>>>>>
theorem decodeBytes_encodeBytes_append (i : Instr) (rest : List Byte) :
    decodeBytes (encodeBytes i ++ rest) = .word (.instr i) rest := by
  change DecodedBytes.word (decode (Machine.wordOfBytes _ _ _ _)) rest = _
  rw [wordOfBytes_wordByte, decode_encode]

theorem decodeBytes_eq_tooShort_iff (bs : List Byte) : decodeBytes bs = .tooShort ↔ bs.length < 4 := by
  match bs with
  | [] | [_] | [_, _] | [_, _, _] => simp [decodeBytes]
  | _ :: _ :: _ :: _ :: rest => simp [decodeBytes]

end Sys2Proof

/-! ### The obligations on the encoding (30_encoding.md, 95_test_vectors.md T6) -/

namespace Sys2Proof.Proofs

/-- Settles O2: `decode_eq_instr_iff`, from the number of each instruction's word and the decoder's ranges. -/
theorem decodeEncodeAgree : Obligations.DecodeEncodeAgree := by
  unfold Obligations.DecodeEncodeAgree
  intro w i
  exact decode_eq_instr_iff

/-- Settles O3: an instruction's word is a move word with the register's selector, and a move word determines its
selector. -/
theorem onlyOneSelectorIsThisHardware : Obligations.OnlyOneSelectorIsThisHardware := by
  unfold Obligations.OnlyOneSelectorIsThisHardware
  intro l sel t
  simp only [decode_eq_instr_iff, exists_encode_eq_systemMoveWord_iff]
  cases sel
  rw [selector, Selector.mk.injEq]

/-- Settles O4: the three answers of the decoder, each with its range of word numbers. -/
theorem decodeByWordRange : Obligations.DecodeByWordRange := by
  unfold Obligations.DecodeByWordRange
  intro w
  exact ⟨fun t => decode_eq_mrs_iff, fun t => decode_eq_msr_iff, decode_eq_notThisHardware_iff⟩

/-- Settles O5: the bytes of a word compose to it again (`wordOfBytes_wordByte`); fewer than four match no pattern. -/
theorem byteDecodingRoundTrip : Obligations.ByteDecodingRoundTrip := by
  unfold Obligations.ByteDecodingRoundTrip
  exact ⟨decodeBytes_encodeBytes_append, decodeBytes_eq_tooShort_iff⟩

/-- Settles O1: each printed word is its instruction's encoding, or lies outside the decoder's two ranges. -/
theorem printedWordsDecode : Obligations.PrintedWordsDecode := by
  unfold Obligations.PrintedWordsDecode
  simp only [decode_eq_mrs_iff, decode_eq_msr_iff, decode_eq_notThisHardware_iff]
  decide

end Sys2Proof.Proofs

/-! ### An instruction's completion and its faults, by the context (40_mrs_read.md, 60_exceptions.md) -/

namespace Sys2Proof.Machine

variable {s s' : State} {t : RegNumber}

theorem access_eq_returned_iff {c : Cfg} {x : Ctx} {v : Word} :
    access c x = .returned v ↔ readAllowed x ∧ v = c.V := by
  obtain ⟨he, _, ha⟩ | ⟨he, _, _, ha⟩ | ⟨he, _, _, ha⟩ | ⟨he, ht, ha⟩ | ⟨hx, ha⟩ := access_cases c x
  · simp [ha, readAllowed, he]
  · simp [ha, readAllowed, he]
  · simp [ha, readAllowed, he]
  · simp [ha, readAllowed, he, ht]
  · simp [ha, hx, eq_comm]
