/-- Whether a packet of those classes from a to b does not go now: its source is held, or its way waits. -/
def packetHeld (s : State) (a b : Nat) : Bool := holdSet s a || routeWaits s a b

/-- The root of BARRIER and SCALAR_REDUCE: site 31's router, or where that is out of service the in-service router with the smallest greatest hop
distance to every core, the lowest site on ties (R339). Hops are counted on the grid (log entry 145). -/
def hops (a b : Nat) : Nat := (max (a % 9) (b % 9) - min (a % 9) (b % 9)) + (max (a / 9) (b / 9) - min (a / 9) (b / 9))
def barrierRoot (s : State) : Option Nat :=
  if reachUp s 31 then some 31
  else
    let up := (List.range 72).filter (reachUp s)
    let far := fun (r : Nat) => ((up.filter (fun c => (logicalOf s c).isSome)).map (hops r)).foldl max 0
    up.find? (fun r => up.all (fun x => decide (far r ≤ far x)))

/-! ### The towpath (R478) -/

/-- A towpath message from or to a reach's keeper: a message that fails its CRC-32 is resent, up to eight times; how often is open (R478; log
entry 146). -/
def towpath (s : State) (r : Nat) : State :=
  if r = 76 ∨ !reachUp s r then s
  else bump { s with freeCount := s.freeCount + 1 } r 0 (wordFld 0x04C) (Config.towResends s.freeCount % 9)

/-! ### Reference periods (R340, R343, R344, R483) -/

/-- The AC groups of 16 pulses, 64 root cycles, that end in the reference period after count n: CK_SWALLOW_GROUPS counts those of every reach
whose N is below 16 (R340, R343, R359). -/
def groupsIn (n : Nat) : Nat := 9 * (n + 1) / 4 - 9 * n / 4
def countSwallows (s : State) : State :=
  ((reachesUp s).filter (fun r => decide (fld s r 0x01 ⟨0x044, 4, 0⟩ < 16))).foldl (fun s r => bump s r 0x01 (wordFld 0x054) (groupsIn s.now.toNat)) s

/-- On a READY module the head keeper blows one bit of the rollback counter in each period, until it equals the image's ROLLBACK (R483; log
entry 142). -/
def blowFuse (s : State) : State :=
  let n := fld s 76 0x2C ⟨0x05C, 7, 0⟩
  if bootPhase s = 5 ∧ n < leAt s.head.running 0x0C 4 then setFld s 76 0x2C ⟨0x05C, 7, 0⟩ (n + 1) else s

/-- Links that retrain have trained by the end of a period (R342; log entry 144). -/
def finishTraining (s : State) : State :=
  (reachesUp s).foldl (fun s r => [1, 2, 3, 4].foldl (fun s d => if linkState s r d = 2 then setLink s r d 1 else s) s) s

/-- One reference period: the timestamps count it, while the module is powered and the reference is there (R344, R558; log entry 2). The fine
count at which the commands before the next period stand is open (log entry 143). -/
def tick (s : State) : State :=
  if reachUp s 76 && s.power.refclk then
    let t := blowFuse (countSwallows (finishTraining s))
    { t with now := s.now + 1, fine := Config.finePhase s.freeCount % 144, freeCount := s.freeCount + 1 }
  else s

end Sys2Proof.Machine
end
<<<<<
[Your assignment]: The required answer is the exact run of lines above starting at the line with "entry 144). -/" and ending at the line with "2). The fine", with both ends present.

[Result below]:
/-- Links that retrain have trained by the end of a period (R342; log entry 144). -/
def finishTraining (s : State) : State :=
  (reachesUp s).foldl (fun s r => [1, 2, 3, 4].foldl (fun s d => if linkState s r d = 2 then setLink s r d 1 else s) s) s

/-- One reference period: the timestamps count it, while the module is powered and the reference is there (R344, R558; log entry 2). The fine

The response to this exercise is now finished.